= Work task =
Copy out each line containing "offOcc" from the entries below.

= Stored data =
_ _ _ _ _ _ _
-- ==== Sys2Proof/Tests/Slice0.lean ====
section
/-! SUPPORT. The author's tests: the check of WellFormed, frames read byte by byte from the table of section 12.5, the worked
cases of the manual, and for every statement a witness that its hypotheses can be met, clause by clause. -/

namespace Sys2Proof.Tests

open Sys2Proof.Machine

/-! ## WellFormed and the frames of section 12.5 -/

/-- WellFormed's one check refuses BAD_OPCODE with an opcode that is in the table. -/
theorem test_badOpcode_of_a_known_opcode_is_ill_formed : (Instr.badOpcode 0x33).wellFormed = false := by decide

theorem test_badOpcode_of_an_unknown_opcode_is_well_formed : (Instr.badOpcode 0x54).wellFormed = true := by decide

theorem test_frame_of_supervision_set :
    decodeFrame [0x04, 0x01, 0x3C, 0x02, 0x58] = some (.supervisionSet 1 60 600) := by decide

theorem test_frame_of_detector_configure :
    decodeFrame [0x10, 0x05, 0x01, 0x02, 0x02, 0x05, 0x0A, 0x08] = some (.detectorConfigure 5 1 2 2 5 10 8) := by decide

theorem test_frame_of_plan_write :
    decodeFrame
      [0x20, 0x06, 0x01, 0x18, 0x37, 0x00, 0x64, 0x0F, 0xA0, 0x00, 0x32, 0x02, 0xBC, 0x00, 0xF0, 0x01, 0xF4, 0x00, 0x78,
       0x01, 0x04, 0x03, 0x00, 0xC8, 0x05, 0x05] =
      some (.planWrite 6
        { target := 280, gain := 55, rateMin := 100, rateMax := 4000, rateStart := 50, rateFallback := 700, maxWait := 240
          spillOcc := 500, spillStep := 120, onOcc := 260, onCount := 3, offOcc := 200, offCount := 5, offQueue := 5 }) := by
  decide

theorem test_frame_of_ramp_override : decodeFrame [0x37, 0x00, 0x01, 0x90, 0x0F] = some (.rampOverride 0 400 15) := by
  decide

theorem test_frame_of_lane_configure :
    decodeFrame [0x40, 0x07, 0xFF, 0x0F, 0x14, 0x00, 0x14, 0x32, 0x00, 0x96] =
      some (.laneConfigure 7 0xFF 15 20 20 50 150) := by decide

theorem test_frame_of_fault_clear : decodeFrame [0x51, 0x00, 0x30] = some (.faultClear 0x0030) := by decide

theorem test_frame_of_lamp_settings : decodeFrame [0x53, 0x14, 0x03] = some (.lampSettings 20 3) := by decide

theorem test_frame_with_an_unknown_opcode : decodeFrame [0x23, 0x00] = some (.badOpcode 0x23) := by decide

theorem test_frame_cut_short : decodeFrame [0x37, 0x00, 0x01, 0x90] = none := by decide

/-! ## The worked cases of the manual -/

/-- Section 1.10: 900 units of on-time in 30 s are 300 per mille; a FAULTED channel holds what it has and latches invalid. -/
theorem test_latch_of_a_whole_period :
    let c := ({ Channel.fullReset false with
      duty := .mainline 1, state := .active, onTime := 900, count := 17, periodMark := true } : Channel).latch 30
    c.latchedOcc = 300 ∧ c.latchedCount = 17 ∧ c.latchedValid = true ∧ c.onTime = 0 ∧ c.periodMark = true := by decide

theorem test_latch_of_a_faulted_channel :
    let c := ({ Channel.fullReset false with
      duty := .mainline 1, state := .faulted .chatter, onTime := 340, count := 15 } : Channel).latch 30
    c.latchedOcc = 113 ∧ c.latchedCount = 15 ∧ c.latchedValid = false ∧ c.onTime = 340 ∧ c.periodMark = false := by decide

/-- Section 2.4. -/
theorem test_station_of_three_loops :
    Station.start.formed 3 930 55 30 = { valid := true, occupancy := 310, flow := 6600, size := 3 } := by decide

theorem test_station_mean_rounds_half_up :
    Station.start.formed 2 611 35 30 = { valid := true, occupancy := 306, flow := 4200, size := 2 } := by decide

/-- Section 4.7: the first write, and the write that clamps in the second step alone. -/
theorem test_plan_clamped :
    let p := ({ PlanFields.free with
      gain := 55, rateMin := 100, rateMax := 4000, rateStart := 50, rateFallback := 700 } : PlanFields).candidate
    p.gain = 40 ∧ p.rateMin = 120 ∧ p.rateMax = 3600 ∧ p.rateStart = 120 ∧ p.rateFallback = 700 ∧ p.sound = true := by
  decide

theorem test_plan_refused :
    ({ PlanFields.free with rateMin := 1800, rateMax := 200 } : PlanFields).candidate.sound = false
    ∧ ({ PlanFields.free with onOcc := 1200, offOcc := 1100 } : PlanFields).candidate.sound = false
    ∧ ({ PlanFields.free with onOcc := 1200, offOcc := 990 } : PlanFields).candidate.sound = true := by decide

/-- Sections 6.6 and 6.7: close A by feedback, close B by spill, close D capped, close E by fallback. -/
theorem test_rate_close_A :
    ({ Rate.fullReset with final := 900, ceiling := 1308 } : Rate).compute { PlanFields.free with rateFallback := 600 }
      { valid := true, occupancy := 310, flow := 6600, size := 3 } 22 false =
      { final := 690, headway := 53, decision := .feedback, e := -30, r1 := 690, r2 := 690, rWait := 330, rSpill := 0
        ceiling := 1308 } := by decide

theorem test_rate_close_B :
    ({ Rate.fullReset with final := 690, ceiling := 1308 } : Rate).compute { PlanFields.free with rateFallback := 600 }
      { valid := true, occupancy := 300, flow := 0, size := 3 } 40 true =
      { final := 810, headway := 45, decision := .spill, e := -20, r1 := 550, r2 := 550, rWait := 600, rSpill := 810
        ceiling := 1308 } := by decide

theorem test_rate_close_D :
    ({ Rate.fullReset with final := 654, ceiling := 654 } : Rate).compute { PlanFields.free with rateFallback := 600 }
      { valid := true, occupancy := 330, flow := 0, size := 3 } 60 false =
      { final := 654, headway := 56, decision := .cap, e := -50, r1 := 304, r2 := 304, rWait := 900, rSpill := 0
        ceiling := 654 } := by decide

theorem test_rate_close_E :
    let r := ({ Rate.fullReset with final := 654, ceiling := 654 } : Rate).compute { PlanFields.free with rateFallback := 600 }
      { valid := false, occupancy := 330, flow := 0, size := 0 } 20 false
    r.final = 600 ∧ r.headway = 60 ∧ r.decision = .fallback ∧ r.e = 0 ∧ r.r1 = 600 ∧ r.r2 = 600 ∧ r.rWait = 300
    ∧ r.rSpill = 0 := by decide

/-- Section 6.8: the lowest rate, and an override below the least rate. -/
theorem test_rate_lowest :
    let r := ({ Rate.fullReset with final := 300, ceiling := 94 } : Rate).compute
      { PlanFields.free with target := 50, gain := 40, rateMax := 3600, maxWait := 60, spillStep := 600 }
      { valid := true, occupancy := 1000, flow := 0, size := 1 } 250 true
    r.r1 = -37700 ∧ r.rWait = 15000 ∧ r.rSpill = 900 ∧ r.final = 94 ∧ r.headway = 383 ∧ r.decision = .cap := by
  decide

theorem test_override_below_the_least_rate :
    let r := ({ Rate.fullReset with ceiling := 94 } : Rate).atOverride 60
    r.final = 94 ∧ r.headway = 383 ∧ r.decision = .override := by decide

/-- Section 6.7: the loss of a lane cuts the rate to the ceiling. -/
theorem test_rate_capped_by_a_lost_lane :
    let r := ({ Rate.fullReset with final := 930, headway := 39, decision := .spill, ceiling := 1308 } : Rate).newCeiling true 654
    r.final = 654 ∧ r.headway = 56 ∧ r.decision = .cap := by decide

/-- Section 10.6: QUEUE_SPILL, DET_STUCK_ON, LAMP_TRANSIENT and MAINLINE_LOST. -/
def episode : FaultRegister :=
  (((FaultRegister.reset.onset { kind := .queueSpill, object := .ramp, index := 1, detail := 0, uptime := 5318 }).onset
    { kind := .detStuckOn, object := .detector, index := 8, detail := 1, uptime := 5412 }).onset
    { kind := .lampTransient, object := .lane, index := 2, detail := 0, uptime := 5430 }).onset
    { kind := .mainlineLost, object := .ramp, index := 2, detail := 2, uptime := 5447 }

theorem test_fault_episode :
    episode.flags = 0x0432 ∧ episode.further = true ∧ episode.alerting = true
    ∧ episode.first = some { kind := .detStuckOn, object := .detector, index := 8, detail := 1, uptime := 5412 } := by decide

theorem test_fault_episode_cleared :
    (episode.clear 0x0030).flags = 0x0402 ∧ (episode.clear 0x0030).further = true
    ∧ ((episode.clear 0x0030).clear 0x0002).flags = 0x0400 ∧ ((episode.clear 0x0030).clear 0x0002).first = none
    ∧ ((episode.clear 0x0030).clear 0x0002).alerting = false := by decide

/-! ## Small states -/

/-- A lane of ramp 0, in service, in the state given. -/
def lane (st : LaneState) : Lane :=
  { Lane.fullReset Lamps.dark with ramp := some 0, inService := true, state := st }

/-- Ramp 0 in the state given, with plan 0 active and one lane's ceiling. -/
def ramp (st : RampState) : Ramp :=
  { Ramp.fullReset with
    ctl := { RampControl.fullReset with state := st, active := some 0 }
    rate := { Rate.fullReset with final := 654, headway := 56, ceiling := 654 }
    sched := { waiting := [], sinceGrant := 56, fresh := false } }

/-- Ramp 0 with lane 0 as its one member, the lamp supply present. -/
def part (r : RampState) (l : LaneState) : State :=
  { ((State.reset.setPlan 0 { defined := true, fields := PlanFields.free }).setRamp 0 (ramp r)).setLane 0 (lane l) with
    lamp := { LampUnit.fullReset true with present := true } }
_ _ _ _ _ _ _
= Answer to this problem =
          spillOcc := 500, spillStep := 120, onOcc := 260, onCount := 3, offOcc := 200, offCount := 5, offQueue := 5 }) := by
    ∧ ({ PlanFields.free with onOcc := 1200, offOcc := 1100 } : PlanFields).candidate.sound = false
    ∧ ({ PlanFields.free with onOcc := 1200, offOcc := 990 } : PlanFields).candidate.sound = true := by decide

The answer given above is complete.